The duty of loyalty requires the partners to place the partnership’s best interests above their interests. The partners must avoid conflicts of interest between the partnership and personal dealings. A partner cannot take any action that would harm the partnership for their gain.

The duty of care requires partners to act prudently and competently in the management of the partnership. The details of the duty of care are based on the standard of a “reasonable person. ” It requires the partners to act in the way that a reasonable person would do. According to the “business judgment rule,” if a partner acts in good faith and with reasonable care, they will not be liable even if their action ends unfavorably for the partnership.

The duty of disclosure requires partners to inform other partners of anything that is material to the operation of the business. For example, they must inform other partners regarding the consequences of any actions they have taken. If a partner’s action involves a conflict of interest, they must disclose that to the other partners. In addition, they must keep each other informed of the overall business health.

How Does Liability Work in a General Partnership?

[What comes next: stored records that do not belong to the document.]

-- ==== Sys2Proof/Machine/Faults.lean ====
section
/-!
DEFINITION. Fault collection and reaction (spec/13_faults.md).
-/

namespace Sys2Proof.Machine

/-- What drives the pair of a code to the fault pattern, with the values it gives a record: an occurrence, a
standing condition, an injection, or an invalid pair (R306, R307, R322). -/
def FaultRec.driver (r : FaultRec) (n : Nat) : Option FaultInfo :=
  match r.pulses with
  | i :: _ => some i
  | [] =>
    match r.level with
    | some i => some i
    | none =>
      match r.inj with
      | some i => some i
      | none => if r.invalid then some (faultInfo n 0) else none

/-- The pair stays at the fault pattern. -/
def FaultRec.held (r : FaultRec) : Bool := r.level.isSome || r.inj.isSome || r.invalid

/-- FLT_CTRL.FIRST_CLASS as used: 5 to 7 as 4 (R326). -/
def State.firstClass (s : State) : Nat := min (s.get F.FLT_CTRL_FIRST_CLASS) 4

/-- Three consecutive registers take a time-stamp (R19). -/
def State.putStamp (s : State) (a : Nat) : State :=
  (s.stamp.zipIdx).foldl (fun s p => s.setReg (a + 4 * p.2) p.1) s

/-- Code `m` latches in the cycle in which code `n` of class `cls` does: its pair is at the fault pattern and FLT has not
yet taken it (R306, R316).  True: the record takes it before `n`, by the higher class, then the lower code. -/
def State.latchesBefore (s : State) (m n cls : Nat) : Bool :=
  let r := s.frec m
  m != n && codeUsed m && s.sourceOn m && !r.live && (r.driver m).isSome && !s.masked m && !r.latched &&
  decide (s.firstClass ≤ r.base) && (decide (cls < r.base) || (r.base == cls && decide (m < n)))

/-- FIRST_ERROR_FILL: a qualifying latch fills the record while it is free, and the FAULT message is sent; of several in
one cycle the record takes the one that R316 names (R316, R357). -/
def State.firstFill (s : State) (n cls : Nat) (i : FaultInfo) : State :=
  if s.flag F.FLT_FIRST0_VALID || decide (cls < s.firstClass) || s.flt.recs.any (fun e => s.latchesBefore e.1 n cls) then s
  else
    let inj := s.flt.inject.any fun e => e.1 == n
    let s1 := (((((((s.setReg A.FLT_FIRST0 0).put F.FLT_FIRST0_VALID 1).put F.FLT_FIRST0_LIVE 1).putB F.FLT_FIRST0_INJ
      inj).put F.FLT_FIRST0_CLASS cls).put F.FLT_FIRST0_INIT i.init).put F.FLT_FIRST0_ACCESS i.access).put
      F.FLT_FIRST0_CODE n
    let s2 := (s1.put F.FLT_FIRST_ADDR_ADDR i.addr).putStamp (A.FLT_FIRST_TSn 0)
    let s3 := (s2.put F.FLT_FIRST_TICK_TICK (s2.get F.SAF_TICK_TICK)).put F.FLT_FIRST_CLR_TICK_TICK 0
    ((((s3.setReg (A.FLT_FIRST_CLR_TSn 0) 0).setReg (A.FLT_FIRST_CLR_TSn 1) 0).setReg (A.FLT_FIRST_CLR_TSn 2) 0)).faultMessage

/-- The record is of this code. -/
def State.firstIs (s : State) (n : Nat) : Bool := s.flag F.FLT_FIRST0_VALID && s.get F.FLT_FIRST0_CODE == n

/-- The timer of a class, read now (R312). -/
def State.classTimer (s : State) (cls : Nat) : Option Nat :=
  if cls = 1 then some (max (s.get F.FLT_T1_TICKS) 1)
  else if cls = 2 then some (max (s.get F.FLT_T2_TICKS) 1)
  else none

/-- A code enters PENDING with its class reaction; a latch of class C3 or C4 is a cause of a checkpoint (R305, R310,
R313, R470). -/
def State.latch (s : State) (n : Nat) (i : FaultInfo) : State :=
  let r := s.frec n
  let s1 := s.setFrec n { r with st := .pending, eff := r.base, timer := s.classTimer r.base, unmasked := true, addr := i.addr }
  let s2 := ((s1.irq Irq.fault).firstFill n r.base i).react r.base
  if 3 ≤ r.base ∧ s2.flag F.REC_CTRL_EVT_CP then s2.cpCause else s2

/-- The live signal of a code rises (R306, R310, R316, R320, R466). -/
def State.liveRise (s : State) (n : Nat) (i : FaultInfo) : State :=
  let r := s.frec n
  let s1 := s.setFrec n { r with
    live := true, count := satInc r.count 255, pulses := if r.held then [] else r.pulses.drop 1 }
  let s2 := s1.recEvent n (if r.latched then r.eff else r.base) i.addr false
  let s3 := if s2.firstIs n then s2.put F.FLT_FIRST0_LIVE 1 else s2
  if s.masked n || r.latched then s3
  else if r.base = 0 then (s3.irq Irq.fault).firstFill n 0 i
  else s3.latch n i

/-- FAULT_LIVE_RISE: FLT samples the fault pattern on the pair of a code (R306, R309, R310). -/
def execFaultLiveRise (code : Byte) (s : State) : Host.Outcome State Fault Refusal :=
  let n := code.toNat
  let r := s.frec n
  .next (if !(codeUsed n && s.aonOn && s.sourceOn n) || r.live then s
    else
      match r.driver n with
      | some i => s.liveRise n i
      | none => s)

/-- A code returns to NONE (R310). -/
def State.unlatch (s : State) (n : Nat) : State :=
  let r := s.frec n
  (s.setFrec n { r with st := .none, eff := r.base, timer := none, unmasked := false, addr := 0 }).fltRequest

/-- The first fall of the live signal after the latch (R317). -/
def State.firstFall (s : State) (n : Nat) : State :=
  if !s.firstIs n then s
  else
    let s1 := s.put F.FLT_FIRST0_LIVE 0
    if s1.flag F.FLT_FIRST0_CLEARED then s1
    else ((s1.put F.FLT_FIRST0_CLEARED 1).putStamp (A.FLT_FIRST_CLR_TSn 0)).put F.FLT_FIRST_CLR_TICK_TICK
      (s1.get F.SAF_TICK_TICK)

/-- FAULT_LIVE_FALL: the pair of a code is idle again, or the clamp of its domain holds it idle (R309, R310, R317). -/
def execFaultLiveFall (code : Byte) (s : State) : Host.Outcome State Fault Refusal :=
  let n := code.toNat
  let r := s.frec n
  .next (if !(r.live && s.aonOn) || (r.held && s.sourceOn n) then s
    else
      let s1 := (s.setFrec n { r with live := false }).firstFall n
      if r.st == .acked then s1.unlatch n else s1)

/-- FAULT_PAIR_INVALID: a pair has read invalid in 2 consecutive cycles, which acts as the fault it carries, or reads
valid again (R307, R309). -/
def execFaultPairInvalid (code : Byte) (bad : Bool) (s : State) : Host.Outcome State Fault Refusal :=
  let n := code.toNat
  let r := s.frec n
  .next (if !(codeUsed n && s.aonOn) then s
    else if bad then
      if r.invalid || !s.sourceOn n then s else (s.setFrec n { r with invalid := true }).raise Code.COL_PAIR n
    else if r.invalid then s.setFrec n { r with invalid := false } else s)

/-- Pairs whose proof pattern did not arrive are reported, each with its code.  A source whose fault is live when the strobe
reaches it keeps driving the pattern, and its proof passes (R308). -/
def State.proofFails (s : State) : List Byte → State
  | [] => s
  | c :: t =>
    let n := c.toNat
    let r := s.frec n
    (if codeUsed n && s.sourceOn n && !r.live && (r.driver n).isNone then s.raise Code.COL_PROOF n
     else s).proofFails t

/-- FAULT_PAIR_PROOF: once every 1,000 ticks every pair is proved (R308).  The response itself is not latched, and a fault
that rises in the window lasts 2 cycles or more: FAULT_LIVE_RISE takes it there as at any other time, so that neither masks
the other. -/
def execFaultPairProof (failed : List Byte) (s : State) : Host.Outcome State Fault Refusal :=
  .next (if s.aonOn && decide (1000 ≤ s.flt.proofTicks) then
    ({ s with flt := { s.flt with proofTicks := 0 } }).proofFails failed
  else s)

/-- A code escalates to a class, with its reaction; the event goes to REC (R310, R313, R317, R466). -/
def State.escalate (s : State) (n cls : Nat) : State :=
  let r := s.frec n
  let s1 := s.setFrec n { r with eff := cls, timer := s.classTimer cls }
  let s2 := if s1.firstIs n then s1.put F.FLT_FIRST0_ESCALATED 1 else s1
  let s3 := s2.recEvent n cls r.addr true
  (s3.react cls).fltRequest

/-- The timer of a class has ended for a PENDING code (R311, R312). -/
def FaultRec.expired (r : FaultRec) (cls : Nat) : Bool := r.st == .pending && r.eff == cls && r.timer == some 0

/-- T1_EXPIRY (R310). -/
def execT1Expiry (code : Byte) (s : State) : Host.Outcome State Fault Refusal :=
  .next (if s.aonOn && (s.frec code.toNat).expired 1 then s.escalate code.toNat 2 else s)

/-- T2_EXPIRY (R310). -/
def execT2Expiry (code : Byte) (s : State) : Host.Outcome State Fault Refusal :=
  .next (if s.aonOn && (s.frec code.toNat).expired 2 then s.escalate code.toNat 3 else s)

/-- An acknowledgement of a code (R310, R314). -/
def State.ack (s : State) (n : Nat) : State :=
  let r := s.frec n
  if r.st != .pending then s.put F.FLT_STATUS_ACK_NONE 1
  else if r.live then s.setFrec n { r with st := .acked, timer := none }
  else s.unlatch n

/-- FLT_ACK: a write of FLT_ACK (R314). -/
def execFltAck (i : Initiator) (v : Word) (s : State) : Host.Outcome State Fault Refusal :=
  .next (s.portWrite i A.FLT_ACK fun s => s.ack (wordGet v 7 0))

/-- A write of FLT_INJECT (R322). -/
def State.inject (s : State) (i : Initiator) (v : Word) : State :=
  let n := wordGet v 7 0
  if !s.mayInject || !codeUsed n || !s.sourceOn n || s.flt.inject.isSome then s.put F.FLT_STATUS_INJ_REFUSED 1
  else
    let s1 := s.setFrec n { s.frec n with inj := some (faultInfo n 0) }
    ({ s1 with flt := { s1.flt with inject := some (n, max (wordGet v 15 8) 1) } }).raiseI Code.COL_INJECT
      { init := initNo i, access := writeKind i, addr := 0 }

/-- FLT_INJECT (R322). -/
def execFltInject (i : Initiator) (v : Word) (s : State) : Host.Outcome State Fault Refusal :=
  .next (s.portWrite i A.FLT_INJECT fun s => s.inject i v)

/-- INJECTION_END: its DURATION is over (R322). -/
def execInjectionEnd (s : State) : Host.Outcome State Fault Refusal :=
  .next (match s.flt.inject with
    | some (n, 0) =>
      let s1 := s.setFrec n { s.frec n with inj := none }
      { s1 with flt := { s1.flt with inject := none } }
    | _ => s)

/-- A write of FLT_FIRST_REL (R316). -/
def State.firstRel (s : State) (v : Word) : State := if wordGet v 0 0 = 1 then s.put F.FLT_FIRST0_VALID 0 else s

/-- FLT_FIRST_REL (R316). -/
def execFltFirstRel (i : Initiator) (v : Word) (s : State) : Host.Outcome State Fault Refusal :=
  .next (s.portWrite i A.FLT_FIRST_REL fun s => s.firstRel v)

/-- FAULT_PIN_FAIL: FAULT_P or FAULT_N has read back wrong at 2 consecutive ticks (R321). -/
def execFaultPinFail (s : State) : Host.Outcome State Fault Refusal :=
  .next (if s.aonOn && s.flt.pinRun == 2 then
    ({ s with flt := { s.flt with pinRun := 3 } }).raise Code.COL_PIN 0 else s)

/-! ### The base-class table (R325) -/

/-- A base-class entry fails parity: FLT_COL_TABLE is raised, and the default is used until the entry is loaded again
(R325). -/
def State.classHit (s : State) (n : Nat) : State :=
  if !codeUsed n || s.flt.tableBad.any (fun e => e.1 == n) then s
  else
    let r := s.frec n
    let s1 := s.setFrec n { r with base := defaultClass n, eff := if r.latched then r.eff else defaultClass n }
    ({ s1 with flt := { s1.flt with tableBad := s1.flt.tableBad ++ [(n, r.base)] } }).raise Code.COL_TABLE 0

/-- The entries that failed are loaded again from the defaults and the image (R304, R325).  DESIGN CHOICE: at the tick
after, log 68. -/
def State.classReload (s : State) : State :=
  s.flt.tableBad.foldl (fun s e => s.applyClass e.1 e.2) { s with flt := { s.flt with tableBad := [] } }

/-! ### Ticks -/

/-- The base-class table, timers, injection, proof and pads at a tick boundary (R308, R312, R321, R322, R325). -/
def State.fltTick (s : State) (t : TickIn) : State :=
  if !s.aonOn then s
  else
    let indicated := s.pin || s.saf.held
    let bad := t.faultP == indicated || t.faultN != indicated
    let s1 := (t.classHits.map fun c => c.toNat).foldl State.classHit s.classReload
    { s1 with flt := { s1.flt with
      recs := s1.flt.recs.map fun e => (e.1, { e.2 with timer := e.2.timer.map fun n => n - 1 })
      inject := s1.flt.inject.map fun e => (e.1, e.2 - 1)
      proofTicks := min (s.flt.proofTicks + 1) 1000
      pinRun := if bad then (if s.flt.pinRun < 2 then s.flt.pinRun + 1 else s.flt.pinRun) else 0 } }

/-! ### Registers (R326, R327) -/

/-- Bits of a mask register that can be set: used codes of base class C0 or C1 (R320). -/
def State.maskable (s : State) (k : Nat) : Nat :=
  (List.range 32).foldl (fun m j =>
    if codeUsed (32 * k + j) && decide ((s.frec (32 * k + j)).base ≤ 1) then m + 2 ^ j else m) 0

/-- A write of an FLT register. -/
def State.fltWrite (s : State) (i : Initiator) (a : Nat) (v : Word) : State :=
  if a = A.FLT_ACK then s.ack (wordGet v 7 0)
  else if a = A.FLT_INJECT then s.inject i v
  else if a = A.FLT_FIRST_REL then s.firstRel v
  else if 0xC0A0 ≤ a ∧ a < 0xC0C0 then s.setReg a (v &&& BitVec.ofNat 32 (s.maskable ((a - 0xC0A0) / 4)))
  else s.regWrite a v

/-- STATE as FLT_Cnn shows it (R327). -/
def latchNo : LatchState → Nat
  | .none => 0
  | .pending => 1
  | .acked => 2

/-- FLT_Cnn of a code (R327). -/
def State.codeView (s : State) (n : Nat) : Word :=
  if !codeUsed n then 0
  else
    let r := s.frec n
    let f := wordPut (wordPut (wordPut 0 31 24 r.count) 10 8 r.base) 6 4 r.eff
    wordPut (wordPut (wordPut f 3 3 (b2n (s.masked n))) 2 2 (b2n r.live)) 1 0 (latchNo r.st)

/-- FLT_PENDk (R326). -/
def State.pendView (s : State) (k : Nat) : Word :=
  BitVec.ofNat 32 ((List.range 32).foldl (fun m j =>
    if (s.frec (32 * k + j)).st == .pending then m + 2 ^ j else m) 0)

/-- FLT_STATUS (R326). -/
def State.fltStatus (s : State) : Word :=
  wordPut (wordPut (wordPut (s.reg A.FLT_STATUS) 31 24 s.pendingCount) 18 16 s.maxClass) 8 8 (b2n s.pin)

/-- A read of an FLT register. -/
def State.fltRead (s : State) (a : Nat) : Word :=
  if a = A.FLT_STATUS then s.fltStatus
  else if 0xC080 ≤ a ∧ a < 0xC0A0 then s.pendView ((a - 0xC080) / 4)
  else if 0xC400 ≤ a ∧ a < 0xC800 then s.codeView ((a - 0xC400) / 4)
  else s.regView a

end Sys2Proof.Machine
end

All general partners are jointly and severally liable for any debts or losses incurred by the general partnership. In other words, each partner is separately responsible for the whole. Any one partner could bind the partnership to any third-party transaction even if the other partners did not consent, so long as the partner was acting within the scope of their partnership authority.

Partners need to be aware that by being part of the partnership, they may incur various risks and expose themselves to certain liabilities that they would not encounter if they were acting alone. The tradeoff is that a general partnership can allow more access to resources and more leverage in marketing and other business activities.

Do Partnerships Pay Taxes?

No. A partnership does not pay taxes on its income. It is classified by the Internal Revenue Service (IRS) as a “pass-through” entity. In a pass-through entity, individual partners pay taxes on their shares of the business income. Each partner must report their share of any profits or losses of the partnership on their tax returns. Additionally, partners must pay self-employment tax on any income the partnership pays them.

Do I Need a Business Lawyer?

Yes, it is important to have the assistance of an experienced local corporate lawyer for any general partnership issues. General partnership laws can be very confusing, and they vary by state.

A local lawyer can help you through the process and ensure the general partnership conforms to the requirements of your state. In addition, a lawyer can represent you during any court proceedings if a dispute arises that requires litigation.